[Stored data entries]
-- ==== Sys2Proof/Laws/Shared.lean ====
section
/-! SUPPORT. Laws/Shared.lean: what the shared operations (ping-pong queues, events, the mirror stream, the service level) leave, said once. -/

namespace Sys2Proof.Machine

/-! ### Keys of the dictionary -/

/-- Place of a sub-index inside its unit's block. -/
def Entry.place (e : Entry) (i : Nat) : Nat := e.off * 256 + e.sub + i

/-- Equal places of one block. -/
theorem Nat.same_block (u a b c x y z : Nat) (h : (u + a) * 256 + b + c = (u + x) * 256 + y + z) : a * 256 + b + c = x * 256 + y + z := by linarith

/-- Two places of one unit. -/
theorem Entry.key_ne_place (d e : Entry) (n i j : Nat) (ha : d.area = e.area) (h : d.place j ≠ e.place i) : d.key n j ≠ e.key n i := by
  unfold Entry.key Entry.index
  unfold Entry.place at h
  rw [ha]
  intro k
  apply h
  cases hx : e.area <;> simp only [hx] at k
  · exact k
  · exact Nat.same_block _ _ _ _ _ _ _ k
  · exact Nat.same_block _ _ _ _ _ _ _ k

/-- One place of two units. -/
theorem Entry.key_ne_unit (d e : Entry) (m n i j : Nat) (ha : d.area = e.area) (hd : e.area ≠ .dev) (hp : d.place j = e.place i) (h : m ≠ n) :
    d.key m j ≠ e.key n i := by
  unfold Entry.key Entry.index
  unfold Entry.place at hp
  rw [ha]
  cases hx : e.area <;> simp only [hx] at hd ⊢ <;> first | (exact absurd rfl hd) | omega

/-- A place of the device and one of a tile. -/
theorem Entry.key_ne_tile_dev (d e : Entry) (m n i j : Nat) (hd : d.area = .tile) (he : e.area = .dev) (h : e.place i < 0x2000 * 256) : d.key m j ≠ e.key n i := by
  unfold Entry.key Entry.index
  unfold Entry.place at h
  rw [hd, he]
  simp only; omega

/-- A place of the device and one of a bay. -/
theorem Entry.key_ne_bay_dev (d e : Entry) (m n i j : Nat) (hd : d.area = .bay) (he : e.area = .dev) (h : e.place i < 0x2000 * 256) : d.key m j ≠ e.key n i := by
  unfold Entry.key Entry.index
  unfold Entry.place at h
  rw [hd, he]
  simp only; omega

/-- A place of a bay and one of a tile. -/
theorem Entry.key_ne_tile_bay (d e : Entry) (m n i j : Nat) (hd : d.area = .tile) (he : e.area = .bay) (hn : n < 8) (h : e.place i < 0x100 * 256) :
    d.key m j ≠ e.key n i := by
  unfold Entry.key Entry.index
  unfold Entry.place at h
  rw [hd, he]
  simp only; omega

/-- Values that no shared operation counts in: not LOST, the reset counters, the Pier's lost events or the count of writes to its store. -/
def Entry.quiet (d : Entry) (j : Nat) : Bool :=
  match d.area with
  | .tile => decide (d.place j < 0x400 * 256) && !(decide (Reg.queue_lost.place 0 ≤ d.place j) && decide (d.place j < Reg.queue_lost.place 7)) &&
      !(decide (Reg.queue_resets.place 0 ≤ d.place j) && decide (d.place j < Reg.queue_resets.place 7))
  | .bay => decide (d.place j < 0x100 * 256)
  | .dev => decide (d.place j < 0x2000 * 256) && decide (d.place j ≠ Reg.device_events_queue_lost.place 0) &&
      decide (d.place j ≠ Reg.device_config_writes.place 0)

theorem Entry.quiet_lost (d : Entry) (m j : Nat) (t : TileId) (c : Fin 7) (h : d.quiet j = true) (hb : d.area = .bay → m < 8) : d.key m j ≠ Reg.queue_lost.key t c := by
  have ht := t.isLt
  unfold Entry.key Entry.index
  unfold Entry.quiet Entry.place Reg.queue_lost Reg.queue_resets at h
  have hc := c.isLt
  cases hx : d.area <;> simp only [hx, Bool.and_eq_true, decide_eq_true_eq, Bool.not_eq_true', Bool.and_eq_false_iff, decide_eq_false_iff_not] at h hb <;>
    simp only [Reg.queue_lost] <;> first | omega | (have := hb trivial; omega)

theorem Entry.quiet_resets (d : Entry) (m j : Nat) (t : TileId) (c : Fin 7) (h : d.quiet j = true) (hb : d.area = .bay → m < 8) : d.key m j ≠ Reg.queue_resets.key t c := by
  have ht := t.isLt
  unfold Entry.key Entry.index
  unfold Entry.quiet Entry.place Reg.queue_lost Reg.queue_resets at h
  have hc := c.isLt
  cases hx : d.area <;> simp only [hx, Bool.and_eq_true, decide_eq_true_eq, Bool.not_eq_true', Bool.and_eq_false_iff, decide_eq_false_iff_not] at h hb <;>
    simp only [Reg.queue_resets] <;> first | omega | (have := hb trivial; omega)

theorem Entry.quiet_pierLost (d : Entry) (m j : Nat) (h : d.quiet j = true) : d.key m j ≠ Reg.device_events_queue_lost.key 0 0 := by
  unfold Entry.key Entry.index
  unfold Entry.quiet Entry.place Reg.device_events_queue_lost at h
  cases hx : d.area <;> simp only [hx, Bool.and_eq_true, decide_eq_true_eq] at h <;> simp only [Reg.device_events_queue_lost] <;> omega

theorem Entry.quiet_writes (d : Entry) (m j : Nat) (h : d.quiet j = true) : d.key m j ≠ Reg.device_config_writes.key 0 0 := by
  unfold Entry.key Entry.index
  unfold Entry.quiet Entry.place Reg.device_config_writes at h
  cases hx : d.area <;> simp only [hx, Bool.and_eq_true, decide_eq_true_eq] at h <;> simp only [Reg.device_config_writes] <;> omega

/-! ### Reading after other writes -/

theorem State.rd_wrI_ne (s : State) (e d : Entry) (n m i j : Nat) (v : Int) (h : d.key m j ≠ e.key n i) : (s.wrI e n v i).rd d m j = s.rd d m j :=
  State.rd_wr_ne _ _ _ _ _ _ _ _ h
theorem State.rd_wrBit_ne (s : State) (e d : Entry) (n m k j : Nat) (b : Bool) (h : d.key m j ≠ e.key n 0) : (s.wrBit e n k b).rd d m j = s.rd d m j :=
  State.rd_wr_ne _ _ _ _ _ _ _ _ h
theorem State.rd_clr_ne (s : State) (e d : Entry) (n m i j : Nat) (h : d.key m j ≠ e.key n i) : (s.clr e n i).rd d m j = s.rd d m j := by
  unfold State.clr State.rd
  simp only
  rw [Tbl.get_del_ne _ h]
/-- A cleared value reads as its default. -/
@[simp] theorem State.rd_clr_self (s : State) (e : Entry) (n i : Nat) : (s.clr e n i).rd e n i = e.dflt.numAt i := by
  unfold State.clr State.rd
  simp

/-- What one key of the table holds after a write under another key. -/
theorem State.get_wr_ne (s : State) (e : Entry) (n v i k : Nat) (h : k ≠ e.key n i) : Tbl.get (s.wr e n v i).regs k = Tbl.get s.regs k := by
  unfold State.wr
  by_cases hv : v % e.span = e.dflt.numAt i
  · simp only [hv, if_true]; rw [Tbl.get_del_ne _ h]
  · simp only [hv, if_false]; rw [Tbl.get_put_ne _ _ h]

/-- Bytes are read from one key of the table. -/
theorem State.rdB_congr {s x : State} (d : Entry) (m a l j : Nat) (h : Tbl.get s.regs (d.key m j) = Tbl.get x.regs (d.key m j)) :
    s.rdB d m a l j = x.rdB d m a l j := by
  unfold State.rdB State.cells
  rw [h]

theorem State.rdB_wr_ne (s : State) (e d : Entry) (n m v i j a l : Nat) (h : d.key m j ≠ e.key n i) : (s.wr e n v i).rdB d m a l j = s.rdB d m a l j :=
  State.rdB_congr _ _ _ _ _ (State.get_wr_ne _ _ _ _ _ _ h)

/-- What the table of values holds under another key than that of the bytes written. -/
theorem State.get_wrB_ne (s : State) (e : Entry) (n a i k : Nat) (b : Bytes) (h : k ≠ e.key n i) : Tbl.get (s.wrB e n a b i).regs k = Tbl.get s.regs k := by
  unfold State.wrB
  by_cases hc : Cells.writeAll (e.dflt.byteAt i) (s.cells e n i) a b = []
  · simp only [hc, if_true, Tbl.get_del_ne _ h]
  · simp only [hc, if_false, Tbl.get_put_ne _ _ h]

theorem State.rdB_wrB_ne (s : State) (e d : Entry) (n m a i j x l : Nat) (b : Bytes) (h : d.key m j ≠ e.key n i) : (s.wrB e n a b i).rdB d m x l j = s.rdB d m x l j :=
  State.rdB_congr _ _ _ _ _ (State.get_wrB_ne _ _ _ _ _ _ _ h)

/-- The listed bytes after a write of bytes. -/
theorem State.cells_wrB_self (s : State) (e : Entry) (n a i : Nat) (b : Bytes) :
    (s.wrB e n a b i).cells e n i = Cells.writeAll (e.dflt.byteAt i) (s.cells e n i) a b := by
  unfold State.wrB
  by_cases hc : Cells.writeAll (e.dflt.byteAt i) (s.cells e n i) a b = []
  · simp only [hc, if_true]; simp [State.cells]
  · simp only [hc, if_false]; simp [State.cells]

/-- Bytes read where they were written are the bytes. -/
@[simp] theorem State.rdB_wrB_self (s : State) (e : Entry) (n a i : Nat) (b : Bytes) : (s.wrB e n a b i).rdB e n a b.length i = b := by
  unfold State.rdB
  rw [State.cells_wrB_self]
  apply List.ext_getElem
  · simp
  · intro k h1 h2
    simp only [List.getElem_map, List.getElem_range]
    rw [Cells.read_writeAll_in _ _ _ _ _ h2]
    simp [h2]

/-- Bytes outside the written run stay. -/
theorem State.rdB_wrB_out (s : State) (e : Entry) (n a x l i : Nat) (b : Bytes) (h : x + l ≤ a ∨ a + b.length ≤ x) :
    (s.wrB e n a b i).rdB e n x l i = s.rdB e n x l i := by
  unfold State.rdB
  rw [State.cells_wrB_self]
  apply List.map_congr_left
  intro k hk
  rw [List.mem_range] at hk
  exact Cells.read_writeAll_out _ _ _ _ _ (by omega)

/-- A whole entry, of which nothing was listed, after a write from its start: the bytes, then its default. -/
theorem State.rdAll_wrB_new (s : State) (e : Entry) (n i : Nat) (b : Bytes) (hc : s.cells e n i = []) (hl : b.length ≤ e.size) :
    (s.wrB e n 0 b i).rdAll e n i = b ++ (List.range (e.size - b.length)).map fun k => e.dflt.byteAt i (b.length + k) := by
  unfold State.rdAll State.rdB
  rw [State.cells_wrB_self, hc]
  apply List.ext_getElem
  · simp; omega
  · intro k h1 h2
    simp only [List.getElem_map, List.getElem_range]
    by_cases hk : k < b.length
    · rw [Cells.read_writeAll_in _ _ _ _ _ hk, List.getElem_append_left hk]
      simp [hk]
    · rw [Cells.read_writeAll_out _ _ _ _ _ (by omega), List.getElem_append_right (by omega)]
      simp [Cells.read, Tbl.get, Nat.add_sub_cancel' (Nat.le_of_not_lt hk)]

/-! ### Whether an access of a shared operation leaves something -/

theorem State.pierPut_keeps {β : Type} (g : State → β) (hp : ∀ x q, g (State.onPier x fun p => { p with evq := q }) = g x)
    (hb : ∀ x k, g (State.bump x Reg.device_events_queue_lost 0 0 k) = g x) (s : State) (e : Event) : g (s.pierPut e) = g s := by
  unfold State.pierPut
  dsimp only
  split
  · exact hp _ _
  · rw [hb, hp]

theorem State.qDone_keeps {β : Type} (g : State → β) (t : TileId) (c : Fin 7) (hq : ∀ x q, g (State.setQueue x t c q) = g x)
    (hl : ∀ x k, g (State.bump x Reg.queue_lost t c k) = g x) (hr : ∀ x k, g (State.bump x Reg.queue_resets t c k) = g x) (s : State) (a : PPQ.Acc QItem) :
    g (s.qDone t c a) = g s := by
  unfold State.qDone
  dsimp only
  split <;> split <;> simp only [hr, hl, hq]

theorem State.event_keeps {β : Type} (g : State → β) (t : TileId) (hq : ∀ x q, g (State.setQueue x t 6 q) = g x)
    (hl : ∀ x k, g (State.bump x Reg.queue_lost t (6 : Fin 7) k) = g x) (hr : ∀ x k, g (State.bump x Reg.queue_resets t (6 : Fin 7) k) = g x)
    (hp : ∀ x q, g (State.onPier x fun p => { p with evq := q }) = g x) (hb : ∀ x k, g (State.bump x Reg.device_events_queue_lost 0 0 k) = g x)
    (s : State) (sev code obj a b : Nat) : g (s.event t sev code obj a b) = g s := by
  unfold State.event
  dsimp only
  split
  · rw [State.pierPut_keeps g hp hb, State.qDone_keeps g t 6 hq hl hr]
  · exact State.qDone_keeps g t 6 hq hl hr _ _

theorem State.access_keeps {β : Type} (g : State → β) (t : TileId) (c : Fin 7) (hq : ∀ x k q, g (State.setQueue x t k q) = g x)
    (hl : ∀ x (i : Fin 7) k, g (State.bump x Reg.queue_lost t i k) = g x) (hr : ∀ x (i : Fin 7) k, g (State.bump x Reg.queue_resets t i k) = g x)
    (hp : ∀ x q, g (State.onPier x fun p => { p with evq := q }) = g x) (hb : ∀ x k, g (State.bump x Reg.device_events_queue_lost 0 0 k) = g x)
    (s : State) (a : PPQ.Acc QItem) : g ((s.qDone t c a).qEvent t c a.reset) = g s := by
  unfold State.qEvent
  split
  · rw [State.event_keeps g t (hq · 6) (hl · 6) (hr · 6) hp hb, State.qDone_keeps g t c (hq · c) (hl · c) (hr · c)]
  · exact State.qDone_keeps g t c (hq · c) (hl · c) (hr · c) _ _

theorem State.mirror_keeps {β : Type} (g : State → β) (t : TileId) (h : ∀ x (l : Bay → List MItem) (p : Bay → Nat) (f : Bay → Option Nat), g (State.onBay x (bayOf t) fun b => { b with link := l b, placed := p b, lagFrom := f b }) = g x)
    (s : State) (x : MItem) (n : Nat) : g (s.mirror t x n) = g s := by
  unfold State.mirror
  dsimp only
  split
  · exact h s _ _ _
  · rfl
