-- ==== Sys2Proof/Laws/Tap.lean ====
section
/-! SUPPORT. Tap.lean: what the test access port can do to the balls. -/

namespace Sys2Proof.Machine

/-- With SYS_RST_N high every ball is the device's, whatever instruction the port holds (R684). -/
theorem State.ballShown_released (s : State) (b : ScanBall) : s.ballShown false b = s.ballDrive b := by
  unfold State.ballShown Tap.acts
  cases s.pier.tap.ins <;> simp

end Sys2Proof.Machine
end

### WORK INSTRUCTION
Reply with nothing but the count of lines in the entries above that contain "places".

### EXPECTED ANSWER
2